__Title:__ Lab 1: Visualization and Data Preprocessing  
__Authors:__ Butler, Derner, Holmes  
__Date:__ 1/22/23 

## Ruberic

|Category | Points | Description |
| --- | --- | --- |
| Business Understanding | 10 | Describe the purpose of the data set you selected (i.e., why was this data collected in the first place?). Describe how you would define and measure the outcomes from the dataset. That is, why is this data important and how do you know if you have mined useful knowledge from the dataset? How would you measure the effectiveness of a good prediction algorithm? Be specific.
| Data Meaning Type | 10 | Describe the meaning and type of data (scale, values, etc.) for each attribute in the data file.
| Data Quality | 15 | Verify data quality: Explain any missing values, duplicate data, and outliers. Are those mistakes? How do you deal with these problems? Give justifications for your methods.
| Simple Statistics | 10 | Visualize appropriate statistics (e.g., range, mode, mean, median, variance, counts) for a subset of attributes. Describe anything meaningful you found from this or if you found something potentially interesting. Note: You can also use data from other sources for comparison. Explain why the statistics run are meaningful. 
| Visualize Attributes | 15 | Visualize the most interesting attributes (at least 5 attributes, your opinion on what is interesting). Important: Interpret the implications for each visualization. Explain for each attribute why the chosen visualization is appropriate.
| Explore Joint Attributes | 15 | Visualize relationships between attributes: Look at the attributes via scatter plots, correlation, cross-tabulation, group-wise averages, etc. as appropriate. Explain any interesting relationships.
| Explore Attributes and Class | 10 | Identify and explain interesting relationships between features and the class you are trying to predict (i.e., relationships with variables and the target classification).
| New Features | 5 | Are there other features that could be added to the data or created from existing features? Which ones?
| Exceptional Work | 10 | You have free reign to provide additional analyses.
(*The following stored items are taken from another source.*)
/-! Ending a run -/

@[simp] theorem State.endRun_now (s : State) (code key : Nat) : (s.endRun code key).now = s.now := rfl
@[simp] theorem State.endRun_free (s : State) (code key : Nat) : (s.endRun code key).free = s.free := rfl
@[simp] theorem State.endRun_run (s : State) (code key : Nat) : (s.endRun code key).run = s.run := rfl
@[simp] theorem State.endRun_halt (s : State) (code key : Nat) : (s.endRun code key).halt = s.halt := rfl
@[simp] theorem State.endRun_rate (s : State) (code key : Nat) : (s.endRun code key).rate = s.rate := rfl
@[simp] theorem State.endRun_logQ (s : State) (code key : Nat) : (s.endRun code key).logQ = s.logQ := rfl
@[simp] theorem State.endRun_tu (s : State) (code key : Nat) : (s.endRun code key).tu = s.tu := rfl
@[simp] theorem State.endRun_regs (s : State) (code key : Nat) : (s.endRun code key).regs = s.regs := rfl
@[simp] theorem State.endRun_chans (s : State) (code key : Nat) : (s.endRun code key).chans = s.chans := rfl
@[simp] theorem State.endRun_log (s : State) (code key : Nat) : (s.endRun code key).log = s.log := rfl
@[simp] theorem State.endRun_counters (s : State) (code key : Nat) : (s.endRun code key).counters = s.counters := rfl
@[simp] theorem State.endRun_changes (s : State) (code key : Nat) : (s.endRun code key).changes = s.changes := rfl
@[simp] theorem State.endRun_nextOrder (s : State) (code key : Nat) : (s.endRun code key).nextOrder = s.nextOrder := rfl
@[simp] theorem State.endRun_subs (s : State) (code key : Nat) : (s.endRun code key).subs = s.subs := rfl
@[simp] theorem State.endRun_fw (s : State) (code key : Nat) : (s.endRun code key).fw = s.fw := rfl
@[simp] theorem State.endRun_board (s : State) (code key : Nat) : (s.endRun code key).board = s.board := rfl
@[simp] theorem State.endRun_handles (s : State) (code key : Nat) : (s.endRun code key).handles = s.handles := rfl
@[simp] theorem State.endRun_keep (s : State) (code key : Nat) : (s.endRun code key).keep = s.keep := rfl
@[simp] theorem State.endRun_keepCrc (s : State) (code key : Nat) : (s.endRun code key).keepCrc = s.keepCrc := rfl
@[simp] theorem State.endRun_keepOk (s : State) (code key : Nat) : (s.endRun code key).keepOk = s.keepOk := rfl
@[simp] theorem State.endRun_keepDue (s : State) (code key : Nat) : (s.endRun code key).keepDue = s.keepDue := rfl
@[simp] theorem State.endRun_pd (s : State) (code key : Nat) : (s.endRun code key).pd = s.pd := rfl
@[simp] theorem State.endRun_load (s : State) (code key : Nat) : (s.endRun code key).load = s.load := rfl
@[simp] theorem State.endRun_dramOn (s : State) (code key : Nat) : (s.endRun code key).dramOn = s.dramOn := rfl
@[simp] theorem State.endRun_dram (s : State) (code key : Nat) : (s.endRun code key).dram = s.dram := rfl
@[simp] theorem State.endRun_mem (s : State) (code key : Nat) : (s.endRun code key).mem = s.mem := rfl
@[simp] theorem State.endRun_build (s : State) (code key : Nat) : (s.endRun code key).build = s.build := rfl
@[simp] theorem State.endRun_cfg (s : State) (code key : Nat) : (s.endRun code key).cfg = s.cfg := rfl
@[simp] theorem State.endRun_audio (s : State) (code key : Nat) : (s.endRun code key).audio = s.audio := rfl
@[simp] theorem State.endRun_pcie (s : State) (code key : Nat) : (s.endRun code key).pcie = s.pcie := rfl
@[simp] theorem State.endRun_sap (s : State) (code key : Nat) : (s.endRun code key).sap = s.sap := rfl
@[simp] theorem State.endRun_net (s : State) (code key : Nat) : (s.endRun code key).net = s.net := rfl
@[simp] theorem State.endRun_zen (s : State) (code key : Nat) : (s.endRun code key).zen = s.zen := rfl
@[simp] theorem State.endRun_twin (s : State) (code key : Nat) : (s.endRun code key).twin = s.twin := rfl
@[simp] theorem State.endRun_pendReset (s : State) (code key : Nat) : (s.endRun code key).pendReset = s.pendReset := rfl
@[simp] theorem State.endRun_rpc (s : State) (code key : Nat) : (s.endRun code key).rpc = s.rpc := rfl
@[simp] theorem State.endRun_served (s : State) (code key : Nat) : (s.endRun code key).served = s.served := rfl
@[simp] theorem State.endRun_spi (s : State) (code key : Nat) : (s.endRun code key).spi = s.spi := rfl
@[simp] theorem State.endRun_posted (s : State) (code key : Nat) : (s.endRun code key).posted = s.posted := rfl
@[simp] theorem State.endRun_read (s : State) (code key : Nat) : (s.endRun code key).read = s.read := rfl
@[simp] theorem State.endRun_msixEnable (s : State) (code key : Nat) : (s.endRun code key).msixEnable = s.msixEnable := rfl
@[simp] theorem State.endRun_msixMask (s : State) (code key : Nat) : (s.endRun code key).msixMask = s.msixMask := rfl
@[simp] theorem State.endRun_messages (s : State) (code key : Nat) : (s.endRun code key).messages = s.messages := rfl
@[simp] theorem State.endRun_pending (s : State) (code key : Nat) : (s.endRun code key).pending = s.pending := rfl

/-! Ending the runs of violations -/

@[simp] theorem State.noViolation_now (s : State) (ch : Nat) : (s.noViolation ch).now = s.now := rfl
@[simp] theorem State.noViolation_free (s : State) (ch : Nat) : (s.noViolation ch).free = s.free := rfl
@[simp] theorem State.noViolation_run (s : State) (ch : Nat) : (s.noViolation ch).run = s.run := rfl
@[simp] theorem State.noViolation_halt (s : State) (ch : Nat) : (s.noViolation ch).halt = s.halt := rfl
@[simp] theorem State.noViolation_rate (s : State) (ch : Nat) : (s.noViolation ch).rate = s.rate := rfl
@[simp] theorem State.noViolation_logQ (s : State) (ch : Nat) : (s.noViolation ch).logQ = s.logQ := rfl
@[simp] theorem State.noViolation_tu (s : State) (ch : Nat) : (s.noViolation ch).tu = s.tu := rfl
@[simp] theorem State.noViolation_regs (s : State) (ch : Nat) : (s.noViolation ch).regs = s.regs := rfl
@[simp] theorem State.noViolation_chans (s : State) (ch : Nat) : (s.noViolation ch).chans = s.chans := rfl
@[simp] theorem State.noViolation_log (s : State) (ch : Nat) : (s.noViolation ch).log = s.log := rfl
@[simp] theorem State.noViolation_counters (s : State) (ch : Nat) : (s.noViolation ch).counters = s.counters := rfl
@[simp] theorem State.noViolation_changes (s : State) (ch : Nat) : (s.noViolation ch).changes = s.changes := rfl
@[simp] theorem State.noViolation_nextOrder (s : State) (ch : Nat) : (s.noViolation ch).nextOrder = s.nextOrder := rfl
@[simp] theorem State.noViolation_subs (s : State) (ch : Nat) : (s.noViolation ch).subs = s.subs := rfl
@[simp] theorem State.noViolation_fw (s : State) (ch : Nat) : (s.noViolation ch).fw = s.fw := rfl
@[simp] theorem State.noViolation_board (s : State) (ch : Nat) : (s.noViolation ch).board = s.board := rfl
@[simp] theorem State.noViolation_handles (s : State) (ch : Nat) : (s.noViolation ch).handles = s.handles := rfl
@[simp] theorem State.noViolation_keep (s : State) (ch : Nat) : (s.noViolation ch).keep = s.keep := rfl
@[simp] theorem State.noViolation_keepCrc (s : State) (ch : Nat) : (s.noViolation ch).keepCrc = s.keepCrc := rfl
@[simp] theorem State.noViolation_keepOk (s : State) (ch : Nat) : (s.noViolation ch).keepOk = s.keepOk := rfl
@[simp] theorem State.noViolation_keepDue (s : State) (ch : Nat) : (s.noViolation ch).keepDue = s.keepDue := rfl
@[simp] theorem State.noViolation_pd (s : State) (ch : Nat) : (s.noViolation ch).pd = s.pd := rfl
@[simp] theorem State.noViolation_load (s : State) (ch : Nat) : (s.noViolation ch).load = s.load := rfl
@[simp] theorem State.noViolation_dramOn (s : State) (ch : Nat) : (s.noViolation ch).dramOn = s.dramOn := rfl
@[simp] theorem State.noViolation_dram (s : State) (ch : Nat) : (s.noViolation ch).dram = s.dram := rfl
@[simp] theorem State.noViolation_mem (s : State) (ch : Nat) : (s.noViolation ch).mem = s.mem := rfl
@[simp] theorem State.noViolation_build (s : State) (ch : Nat) : (s.noViolation ch).build = s.build := rfl
@[simp] theorem State.noViolation_cfg (s : State) (ch : Nat) : (s.noViolation ch).cfg = s.cfg := rfl
@[simp] theorem State.noViolation_audio (s : State) (ch : Nat) : (s.noViolation ch).audio = s.audio := rfl
@[simp] theorem State.noViolation_pcie (s : State) (ch : Nat) : (s.noViolation ch).pcie = s.pcie := rfl
@[simp] theorem State.noViolation_sap (s : State) (ch : Nat) : (s.noViolation ch).sap = s.sap := rfl
@[simp] theorem State.noViolation_net (s : State) (ch : Nat) : (s.noViolation ch).net = s.net := rfl
@[simp] theorem State.noViolation_zen (s : State) (ch : Nat) : (s.noViolation ch).zen = s.zen := rfl
@[simp] theorem State.noViolation_twin (s : State) (ch : Nat) : (s.noViolation ch).twin = s.twin := rfl
@[simp] theorem State.noViolation_pendReset (s : State) (ch : Nat) : (s.noViolation ch).pendReset = s.pendReset := rfl
@[simp] theorem State.noViolation_rpc (s : State) (ch : Nat) : (s.noViolation ch).rpc = s.rpc := rfl
@[simp] theorem State.noViolation_served (s : State) (ch : Nat) : (s.noViolation ch).served = s.served := rfl
@[simp] theorem State.noViolation_spi (s : State) (ch : Nat) : (s.noViolation ch).spi = s.spi := rfl
@[simp] theorem State.noViolation_posted (s : State) (ch : Nat) : (s.noViolation ch).posted = s.posted := rfl
@[simp] theorem State.noViolation_read (s : State) (ch : Nat) : (s.noViolation ch).read = s.read := rfl
@[simp] theorem State.noViolation_msixEnable (s : State) (ch : Nat) : (s.noViolation ch).msixEnable = s.msixEnable := rfl
@[simp] theorem State.noViolation_msixMask (s : State) (ch : Nat) : (s.noViolation ch).msixMask = s.msixMask := rfl
@[simp] theorem State.noViolation_messages (s : State) (ch : Nat) : (s.noViolation ch).messages = s.messages := rfl
@[simp] theorem State.noViolation_pending (s : State) (ch : Nat) : (s.noViolation ch).pending = s.pending := rfl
One idea: implement dimensionality reduction, then visualize and interpret the results.
| Total	| 100


In [3]:
#import libraries
import pandas as pd
import matplotlib.pyplot as plt
import numpy as np

#import data
file_load = "data/Combined_Flights_2022.csv"

flight_data = pd.read_csv(file_load, encoding = "utf-8")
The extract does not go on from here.